Metabolomic and proteomic profiling of a burn-hemorrhagic shock swine model reveals a metabolomic signature associated with fatal outcomes.

BACKGROUND

Burn-hemorrhagic shock combined injury, a severe condition causing complex stress responses and metabolic disturbances that significantly affect clinical outcomes in both military and civilian settings, was modeled in swine to investigate the associated metabolomic and proteomic changes and identify potential biomarkers for disease prognosis.

METHODS

Eight clean-grade adult male Landrace pigs (4-5 months, average weight 60-70 kg) were used to model burn-hemorrhagic shock combined injury. Serum samples collected at 0 h and 2 h post-injury were analyzed using metabolomic and proteomic measurements.

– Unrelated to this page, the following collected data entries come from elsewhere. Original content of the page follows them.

theorem alter_slotResult (n : Nat) (codes : List Int) (s : State) : Alter 9903615019867116624030990336 s (slotResult n codes s) := by
  unfold slotResult
  extract_lets +onlyGivenNames x1
  subst x1
  split
  · rename_i z2 z3
    exact Alter.refl _ _
  · rename_i z4 z5 z6 z7
    extract_lets +onlyGivenNames x8
    have h9 : Alter 9903615019867116624030990336 s x8 := by
      unfold x8
      refine Alter.step ?_ (alter_until ..) rfl
      exact Alter.refl _ _
    clear_value x8
    extract_lets +onlyGivenNames x10
    have h11 : Alter 9903615019867116624030990336 s x10 := by
      unfold x10
      refine Alter.step ?_ (alter_setAdc ..) rfl
      assumption
    clear_value x10
    extract_lets +onlyGivenNames x12
    have h13 : Alter 9903615019867116624030990336 s x12 := by
      unfold x12
      refine alter_ite (fun _ => ?_) (fun _ => ?_)
      · refine Alter.step ?_ (alter_setBit ..) (rm_high (by simp only [R.ADC_AD_STAT]; omega) rfl)
        assumption
      · assumption
    clear_value x12
    refine alter_ite (fun _ => ?_) (fun _ => ?_)
    · extract_lets +onlyGivenNames x14
      subst x14
      extract_lets +onlyGivenNames x15
      have h16 : Alter 9903615019867116624030990336 s x15 := by
        unfold x15
        refine alter_ite (fun _ => ?_) (fun _ => ?_)
        · refine Alter.step ?_ (alter_setFld ..) (rm_high (by simp only [R.ADC_RES_STAT]; omega) rfl)
          assumption
        · assumption
      clear_value x15
      extract_lets +onlyGivenNames x17
      subst x17
      refine Alter.step ?_ (alter_xfPush ..) rfl
      assumption
    · extract_lets +onlyGivenNames x18
      subst x18
      extract_lets +onlyGivenNames x19
      subst x19
      extract_lets +onlyGivenNames x20
      subst x20
      refine Alter.step ?_ (alter_xfPush ..) rfl
      assumption

theorem alter_execAdcSlotResult (e : Nat) (n : Fin 12) (codes : List Int) (s : State) : Ends 9903615019867116624030990336 s (execAdcSlotResult e n codes s) := by
  unfold execAdcSlotResult
  refine ends_next ?_
  refine Alter.step ?_ (alter_slotResult ..) rfl
  refine Alter.step ?_ (alter_tick ..) rfl
  exact Alter.refl _ _

theorem alter_integratorResult (n : Nat) (codes : List Int) (s : State) : Alter 9903615019867116624030990336 s (integratorResult n codes s) := by
  unfold integratorResult
  extract_lets +onlyGivenNames x1
  subst x1
  split
  · rename_i z2 z3
    exact Alter.refl _ _
  · rename_i z4 z5 z6 z7
    extract_lets +onlyGivenNames x8
    have h9 : Alter 9903615019867116624030990336 s x8 := by
      unfold x8
      refine Alter.step ?_ (alter_until ..) rfl
      exact Alter.refl _ _
    clear_value x8
    extract_lets +onlyGivenNames x10
    subst x10
    extract_lets +onlyGivenNames x11
    have h12 : Alter 9903615019867116624030990336 s x11 := by
      unfold x11
      refine Alter.step ?_ (alter_setAdc ..) rfl
      assumption
    clear_value x11
    extract_lets +onlyGivenNames x13
    have h14 : Alter 9903615019867116624030990336 s x13 := by
      unfold x13
      refine Alter.step ?_ (alter_setFld ..) (rm_high (by simp only [R.ADC_AD_STAT]; omega) rfl)
      refine Alter.step ?_ (alter_setReg ..) (rm_high (by simp only [R.ADC_AD_INTSUM]; omega) rfl)
      assumption
    clear_value x13
    extract_lets +onlyGivenNames x15
    subst x15
    extract_lets +onlyGivenNames x16
    subst x16
    extract_lets +onlyGivenNames x17
    subst x17
    extract_lets +onlyGivenNames x18
    subst x18
    refine Alter.step ?_ (alter_xfPush ..) rfl
    assumption
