theorem alter_execQinWaitEnd (e : Nat) (g : Fin 8) (s : State) : Ends 10170915457769416318175395446784 s (execQinWaitEnd e g s) := by
  unfold execQinWaitEnd
  refine ends_next ?_
  refine Alter.step ?_ (alter_qinWaitEnd ..) rfl
  refine Alter.step ?_ (alter_tick ..) rfl
  exact Alter.refl _ _

theorem alter_engStore (n : Nat) (word : Nat) (fatal : Bool) (s : State) : Alter 10141204896420738821956206329856 s (engStore n word fatal s) := by
  unfold engStore
  extract_lets +onlyGivenNames x1
  subst x1
  extract_lets +onlyGivenNames x2
  have h3 : Alter 10141204896420738821956206329856 s x2 := by
    unfold x2
    refine Alter.step ?_ (alter_setBit ..) (by decide)
    refine Alter.step ?_ (alter_setFld ..) (by decide)
    refine Alter.step ?_ (alter_setFld ..) (by decide)
    exact Alter.refl _ _
  clear_value x2
  refine alter_ite (fun _ => ?_) (fun _ => ?_)
  · extract_lets +onlyGivenNames x4
    have h5 : Alter 10141204896420738821956206329856 s x4 := by
      unfold x4
      refine Alter.step ?_ (alter_setBitAt ..) (by decide)
      assumption
    clear_value x4
    extract_lets +onlyGivenNames x6
    have h7 : Alter 10141204896420738821956206329856 s x6 := by
      unfold x6
      refine Alter.step ?_ (alter_raise ..) rfl
      refine Alter.step ?_ (alter_setBit ..) (by decide)
      assumption
    clear_value x6
    split
    · rename_i z8 z9 z10
      refine Alter.step ?_ (alter_failReport ..) rfl
      assumption
    · rename_i z11 z12
      refine Alter.step ?_ (alter_failReport ..) rfl
      assumption
  · refine Alter.step ?_ (alter_setBit ..) (by decide)
    refine Alter.step ?_ (alter_incFld ..) (by decide)
    assumption

theorem alter_execEngStore (e : Nat) (n : Fin 16) (word : Fin 13107) (fatal : Bool) (s : State) : Ends 10141204896531419286398463639552 s (execEngStore e n word fatal s) := by
  unfold execEngStore
  refine ends_next ?_
  refine Alter.step ?_ (alter_engStore ..) rfl
  refine Alter.step ?_ (alter_tick ..) rfl
  exact Alter.refl _ _

theorem alter_gwinStep (s : State) : Alter 147573952589676412928 s (gwinStep s) := by
  unfold gwinStep
  refine alter_ite (fun _ => ?_) (fun _ => ?_)
  · refine Alter.step ?_ (alter_setFld ..) (by decide)
    exact Alter.refl _ _
  · exact Alter.refl _ _

theorem alter_gwinRead (s : State) : Alter 147573952589676412928 s (gwinRead s).2.2 := by
  unfold gwinRead
  split
  · rename_i z1
    dsimp only
    exact Alter.refl _ _
  · rename_i z2
    dsimp only
    refine Alter.step ?_ (alter_gwinStep ..) rfl
    exact Alter.refl _ _

theorem alter_gwinWrite (v : Reg) (s : State) : Alter 19807040776140036988062400512 s (gwinWrite v s) := by
  unfold gwinWrite
  split
  · rename_i z1 z2 z3 z4 z5
    extract_lets +onlyGivenNames x6
    subst x6
    extract_lets +onlyGivenNames x7
    subst x7
    extract_lets +onlyGivenNames x8
    subst x8
    extract_lets +onlyGivenNames x9
    have h10 : Alter 19807040776140036988062400512 s x9 := by
      unfold x9
      refine Alter.step ?_ (alter_eng _ _) rfl
      exact Alter.refl _ _
    clear_value x9
    refine Alter.step ?_ (alter_gwinStep ..) rfl
    refine Alter.step ?_ (alter_setFld ..) (by decide)
    assumption

theorem alter_stageEmpty (s : State) : Alter 19807040776140036988062400512 s (stageEmpty s) := by
  unfold stageEmpty
  refine Alter.step ?_ (alter_setFld ..) (by decide)
  refine Alter.step ?_ (alter_eng _ _) rfl
  exact Alter.refl _ _

theorem alter_applyRefused (k : Nat) (s : State) : Alter 19807040776140036988062400512 s (applyRefused k s) := by
  unfold applyRefused
  extract_lets +onlyGivenNames x1
  have h2 : Alter 19807040776140036988062400512 s x1 := by
    unfold x1
    refine Alter.step ?_ (alter_setBit ..) (by decide)
    refine Alter.step ?_ (alter_stageEmpty ..) rfl
    exact Alter.refl _ _
  clear_value x1
  refine Alter.step ?_ (alter_setFld ..) (by decide)
  refine Alter.step ?_ (alter_setBit ..) (by decide)
  assumption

The metabolomic and proteomic data were processed through partial least squares-discriminant analysis (PLS-DA) and the KEGG enrichment etc. Furthermore, the integrate analysis of the metabolomic and proteomic data was generalized by canonical correlation discriminant analysis, and the correlation between metabolites and mortality of the swine model was predicted using a multiple linear regression model by Pearson analysis.

RESULTS

PLS-DA revealed a global shift in each of the metabolomic and proteomic profiles following injury. The levels of 87 signature metabolites including various types of amino acids, fatty acids and acyl-carnitines of different lengths, and many metabolites in the gluconeogenesis, glycolysis, and tricarboxylic acid (TCA) cycle are generally increased (P < 0.05) after injury and can be used as biomarkers. Pathways related to amino acids metabolism and TCA cycle were significantly enriched (P < 0.01). In proteome analysis, we found dramatically altered (P < 0.05) levels of matrix and red blood cell-related proteins, such as type I collagen and hemoglobin. Most importantly, we found that the markedly elevated (P < 0.01) succinic acid, glutaric acid, and malic acid are closely associated (r = 0.863, 0.861, and 0.821, respectively) with injury severity by Pearson analysis, and can predict mortality using a multiple linear regression model.

CONCLUSIONS

The study provides compelling observations that burn-shock swine model undergoes dramatic changes in the acute phase and present a valuable panel for clinical use of prognosis.